Why do you care? You have full custody of your daughter, and it sounds like most of his activities take place on the road. As long as he's not parading these women around your 5 year old, it's absolutely none of your business. To be candid, you talk about how immature this one girl is, but you sound like the immature one, essentially stalking your ex's sex life.


----------



## sungod (Feb 23, 2014)

can you please answer what I am asking? Please?
_Posted via Mobile Device_


----------



## papa5280 (Oct 12, 2011)

sungod said:


> can you please answer what I am asking? Please?
> _Posted via Mobile Device_


He is living his life. I recommend you live yours and ignore whatever it is he is doing.


----------



## Jellybeans (Mar 8, 2011)

Answers to your questions:



sungod said:


> Is this real or does he or she have any 'real' feelings for each other?


Ask him/them



sungod said:


> will he bring this woman to our daughter or home??


Ask him.

There is no way we can tell you what is going on in his mind/what his actions are. Go to the source.


----------



## COGypsy (Aug 12, 2010)

I don't know--is he still taking lots of pictures with your jewelry on? I think that's how we could REALLY tell how he feels....


----------



## sungod (Feb 23, 2014)

Why isnt he coming public when she is?
_Posted via Mobile Device_


----------



## WhiteRaven (Feb 24, 2014)

He is your ex. He has moved on, you should do the same. Sit down and have a talk with him about how his actions might affect your daughter without sounding jealous.


----------



## Jellybeans (Mar 8, 2011)

You don't seem to be listening to anything we are saying and seem to think we are in his head.


----------



## Jellybeans (Mar 8, 2011)

COGypsy said:


> I don't know--is he still taking lots of pictures with your jewelry on? I think that's how we could REALLY tell how he feels....


:rofl:


----------



## Healer (Jun 5, 2013)

Who is he?


----------



## PBear (Nov 16, 2010)

This story sounds very familiar...

C
_Posted via Mobile Device_


----------



## Jellybeans (Mar 8, 2011)

It does. It reminds me of the one with that would post third person asking about why this guy (rocker?) used to carry on with all these women.

Oh wait.


----------



## doubletrouble (Apr 23, 2013)

sungod said:


> Why isnt he coming public when she is?


I'll bite. He isn't into her. She's into him. He doesn't go public because she's not important to him. Just a fvck.


----------



## doubletrouble (Apr 23, 2013)

PBear said:


> This story sounds very familiar...
> 
> C
> _Posted via Mobile Device_





Jellybeans said:


> It does. It reminds me of the one with that would post third person asking about why this guy (rocker?) used to carry on with all these women.
> 
> Oh wait.


Uh oh. I didn't see the bridge.


----------



## sungod (Feb 23, 2014)

doubletrouble said:


> I'll bite. He isn't into her. She's into him. He doesn't go public because she's not important to him. Just a fvck.

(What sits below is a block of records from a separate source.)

-- ==== Sys2Proof/Laws/KeepsExchange.lean ====
section
/-! SUPPORT. Which parts of the state may change in the operations and the commands of the arm exchange, Canopy time, the queues and the ring. -/

set_option linter.unusedTactic false
set_option linter.unreachableTactic false

namespace Sys2Proof.Machine

-- One proof after another: many at once wait for the same equations, each in a thread of its own.
set_option Elab.async false

variable {I : State → Prop}

theorem keeps_roleInit (hI : Keeps [.regs] I) (s : State) (h_s : I s) : I (State.roleInit s) := by
  unfold State.roleInit
  with_reducible repeat' first
    | assumption
    | refine iteI (fun _ => ?_) (fun _ => ?_)
    | refine foldlI ?_ (fun _ _ _ => ?_)
    | apply keeps_set hI
    | (intro t ht; beta_reduce)
    | (intro m; first | rfl | simp)

theorem keeps_setRole (hI : Keeps [.regs] I) (s : State) (r : Nat) (h_s : I s) : I (State.setRole s r) := by
  unfold State.setRole
  with_reducible repeat' first
    | assumption
    | split
    | apply keeps_set hI
    | refine sndEq ?_ (by assumption)
    | refine fstEq ?_ (by assumption)
    | refine snd2Eq ?_ (by assumption)
    | refine snd3Eq ?_ (by assumption)
    | refine optEq ?_ (by assumption)
    | (refine partMk hI ?_; first | assumption | refine sndEq ?_ (by assumption))

theorem keeps_resign (hI : Keeps [.recent, .pod, .arm, .regs] I) (s : State) (h_s : I s) : I
    (State.resign s) := by
  unfold State.resign
  with_reducible repeat' first
    | assumption
    | (extract_lets -underBinder +onlyGivenNames x; have hx : I x := ?_; clear_value x; on_goal 2 => subst x)
    | (extract_lets -underBinder +onlyGivenNames x; clear_value x)
    | refine iteI (fun _ => ?_) (fun _ => ?_)
    | apply keeps_setArm (hI.mono (by decide))
    | apply keeps_setRole (hI.mono (by decide))
    | apply keeps_irq (hI.mono (by decide))
    | (refine partMk hI ?_; first | assumption | refine sndEq ?_ (by assumption))
    | (intro t ht; beta_reduce)
    | (intro m; first | rfl | simp)

theorem keeps_xchk (hI : Keeps [.recent, .pod, .regs] I) (s : State) (b : Nat) (h_s : I s) : I
    (State.xchk s b) := by
  unfold State.xchk
  with_reducible repeat' first
    | assumption
    | apply keeps_setMaskBit (hI.mono (by decide))
    | apply keeps_inc (hI.mono (by decide))
    | apply keeps_irq hI

theorem keeps_followFrame (hI : Keeps [.recent, .pod, .chan, .regs] I) (s : State) (f : ArmFrame) (h_s
    : I s) : I (State.followFrame s f) := by
  unfold State.followFrame
  with_reducible repeat' first
    | assumption
    | (extract_lets -underBinder +onlyGivenNames x; have hx : I x := ?_; clear_value x; on_goal 2 => subst x)
    | (extract_lets -underBinder +onlyGivenNames x; clear_value x)
    | refine iteI (fun _ => ?_) (fun _ => ?_)
    | refine foldlI ?_ (fun _ _ _ => ?_)
    | apply keeps_set (hI.mono (by decide))
    | apply keeps_cellGrant (hI.mono (by decide))
    | apply keeps_cellRide hI
    | apply keeps_setCell (hI.mono (by decide))
    | apply keeps_channelFault hI
    | (refine partMk hI ?_; first | assumption | refine sndEq ?_ (by assumption))
    | (intro t ht; beta_reduce)
    | (intro m; first | rfl | simp)
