theorem keeps_groupStore (hI : Keeps [.dblTable, .dblCapt, .recent, .freeCtr, .log, .pod, .capt, .regs,
    .ecc, .mem] I) (s : State) (x : Nat) (h_s : I s) : I (State.groupStore s x) := by
  unfold State.groupStore
  with_reducible repeat' first
    | assumption
    | (extract_lets -underBinder +onlyGivenNames x; have hx : I x := ?_; clear_value x; on_goal 2 => subst x)
    | (extract_lets -underBinder +onlyGivenNames x; clear_value x)
    | refine iteI (fun _ => ?_) (fun _ => ?_)
    | split
    | apply keeps_setCapt (hI.mono (by decide))
    | apply keeps_storeOne hI
    | apply keeps_groupValues (hI.mono (by decide))
    | refine sndEq ?_ (by assumption)
    | refine fstEq ?_ (by assumption)
    | refine snd2Eq ?_ (by assumption)
    | refine snd3Eq ?_ (by assumption)
    | refine optEq ?_ (by assumption)
    | (refine partMk hI ?_; first | assumption | refine sndEq ?_ (by assumption))
    | (intro t ht; beta_reduce)
    | (intro m; first | rfl | simp)

theorem keeps_inputSet (hI : Keeps [.dblTable, .dblCapt, .recent, .freeCtr, .log, .pod, .capt, .regs,
    .ecc, .mem] I) (s : State) (x t : Nat) (vals : List (Nat × Bool)) (h_s : I s) : I (State.inputSet s
    x t vals) := by
  unfold State.inputSet
  with_reducible repeat' first
    | assumption
    | (extract_lets -underBinder +onlyGivenNames x; have hx : I x := ?_; clear_value x; on_goal 2 => subst x)
    | (extract_lets -underBinder +onlyGivenNames x; clear_value x)
    | refine iteI (fun _ => ?_) (fun _ => ?_)
    | split
    | apply keeps_crossing (hI.mono (by decide))
    | apply keeps_setCapt (hI.mono (by decide))
    | apply keeps_inc (hI.mono (by decide))
    | apply keeps_captAccept hI
    | apply keeps_captDone (hI.mono (by decide))
    | apply keeps_storeOne hI
    | apply keeps_groupAdd (hI.mono (by decide))
    | apply keeps_groupStore hI
    | refine sndEq ?_ (by assumption)
    | refine fstEq ?_ (by assumption)
    | refine snd2Eq ?_ (by assumption)
    | refine snd3Eq ?_ (by assumption)
    | refine optEq ?_ (by assumption)
    | (refine partMk hI ?_; first | assumption | refine sndEq ?_ (by assumption))
    | (intro t ht; beta_reduce)
    | (intro m; first | rfl | simp)

theorem keeps_captArm (hI : Keeps [.dblTable, .dblCapt, .recent, .log, .pod, .capt, .regs] I) (s :
    State) (x : Nat) (h_s : I s) : I (State.captArm s x) := by
  unfold State.captArm
  with_reducible repeat' first
    | assumption
    | (extract_lets -underBinder +onlyGivenNames x; have hx : I x := ?_; clear_value x; on_goal 2 => subst x)
    | (extract_lets -underBinder +onlyGivenNames x; clear_value x)
    | refine iteI (fun _ => ?_) (fun _ => ?_)
    | split
    | apply keeps_setCapt (hI.mono (by decide))
    | apply keeps_maskRead (hI.mono (by decide))
    | apply keeps_set (hI.mono (by decide))
    | apply keeps_err (hI.mono (by decide))
    | apply keeps_irq (hI.mono (by decide))
    | apply keeps_setB (hI.mono (by decide))
    | refine sndEq ?_ (by assumption)
    | refine fstEq ?_ (by assumption)
    | refine snd2Eq ?_ (by assumption)
    | refine snd3Eq ?_ (by assumption)
    | refine optEq ?_ (by assumption)
    | (refine partMk hI ?_; first | assumption | refine sndEq ?_ (by assumption))
    | (intro t ht; beta_reduce)
    | (intro m; first | rfl | simp)

theorem keeps_captBegin (hI : Keeps [.recent, .capt, .regs] I) (s : State) (x : Nat) (h_s : I s) : I
    (State.captBegin s x) := by
  unfold State.captBegin
  with_reducible repeat' first
    | assumption
    | (extract_lets -underBinder +onlyGivenNames x; have hx : I x := ?_; clear_value x; on_goal 2 => subst x)
    | (extract_lets -underBinder +onlyGivenNames x; clear_value x)
    | apply keeps_setCapt (hI.mono (by decide))
    | apply keeps_set (hI.mono (by decide))
    | apply keeps_setB (hI.mono (by decide))
    | (intro t ht; beta_reduce)
    | (intro m; first | rfl | simp)

theorem keeps_execCaptureArm (hI : Keeps [.now, .dblTable, .dblCapt, .recent, .log, .pod, .capt, .regs]
    I) (dt : Nat) (x : Fin 8) (s : State) (h_s : I s) : OutI I (execCaptureArm dt x s) := by
  unfold execCaptureArm
  with_reducible repeat' first
    | assumption
    | refine outNext ?_
    | apply keeps_captArm (hI.mono (by decide))
    | apply keeps_elapse (hI.mono (by decide))
    | apply keeps_hostAct (hI.mono (by decide))
    | (intro t ht; beta_reduce)
    | (intro m; first | rfl | simp)

theorem keeps_captStop (hI : Keeps [.recent, .pod, .capt, .regs] I) (s : State) (x : Nat) (h_s : I s) :
    I (State.captStop s x) := by
  unfold State.captStop
  with_reducible repeat' first
    | assumption
    | (extract_lets -underBinder +onlyGivenNames x; have hx : I x := ?_; clear_value x; on_goal 2 => subst x)
    | (extract_lets -underBinder +onlyGivenNames x; clear_value x)
    | refine iteI (fun _ => ?_) (fun _ => ?_)
    | apply keeps_setCapt (hI.mono (by decide))
    | apply keeps_captDone (hI.mono (by decide))
    | apply keeps_setB (hI.mono (by decide))
    | (refine partMk hI ?_; first | assumption | refine sndEq ?_ (by assumption))
    | (intro t ht; beta_reduce)
    | (intro m; first | rfl | simp)

theorem keeps_execCaptureStop (hI : Keeps [.now, .recent, .pod, .capt, .regs] I) (dt : Nat) (x : Fin 8)
    (s : State) (h_s : I s) : OutI I (execCaptureStop dt x s) := by
  unfold execCaptureStop
  with_reducible repeat' first
    | assumption
    | refine outNext ?_
    | apply keeps_captStop (hI.mono (by decide))
    | apply keeps_elapse (hI.mono (by decide))
    | apply keeps_hostAct (hI.mono (by decide))
    | (intro t ht; beta_reduce)
    | (intro m; first | rfl | simp)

Bite means? Also how can you say shes into him? All the time she takes selfies and writing boo and love u on twitter., posting her pics in his bus and show and asking for designer shoes and tweeting for attention.

She into him for money and fame?
_Posted via Mobile Device_


----------



## Morgiana (Oct 18, 2011)

@sungod, you sound like a stalker and a crazy one at that. Leave your ex and his life alone and work on your own.


----------



## 3Xnocharm (Jun 22, 2012)

PBear said:


> This story sounds very familiar...
> 
> C
> _Posted via Mobile Device_


Yeah I am pretty sure this one has been posted many times over.


----------



## Wolf1974 (Feb 19, 2014)

sungod said:


> Bite means? Also how can you say shes into him? All the time she takes selfies and writing boo and love u on twitter., posting her pics in his bus and show and asking for designer shoes and tweeting for attention.
> 
> *She into him for money and fame?*
> _Posted via Mobile Device_


Weren't you? You sound really jealous. If he was giving you money and you had your "arrangement" why get divorced? Once you are this isn't your business anymore !


----------



## SlowlyGettingWiser (Apr 7, 2012)

COGypsy said:


> I don't know--is he still taking lots of pictures with your jewelry on? I think that's how we could REALLY tell how he feels....


No, *that* was the problem! 'Boo' WASN'T wearing her jewlery [sic] on his publicity tour! 

Maybe the red-lipstick-wearin' 'ho will can be the new face of jewlery [sic]! Wouldn't that be something!


----------



## Morgiana (Oct 18, 2011)

Oh noes, this thread has now been resurrected!


----------



## Holland (Aug 20, 2012)

Please seek professional help for your online story telling addiction OP.


----------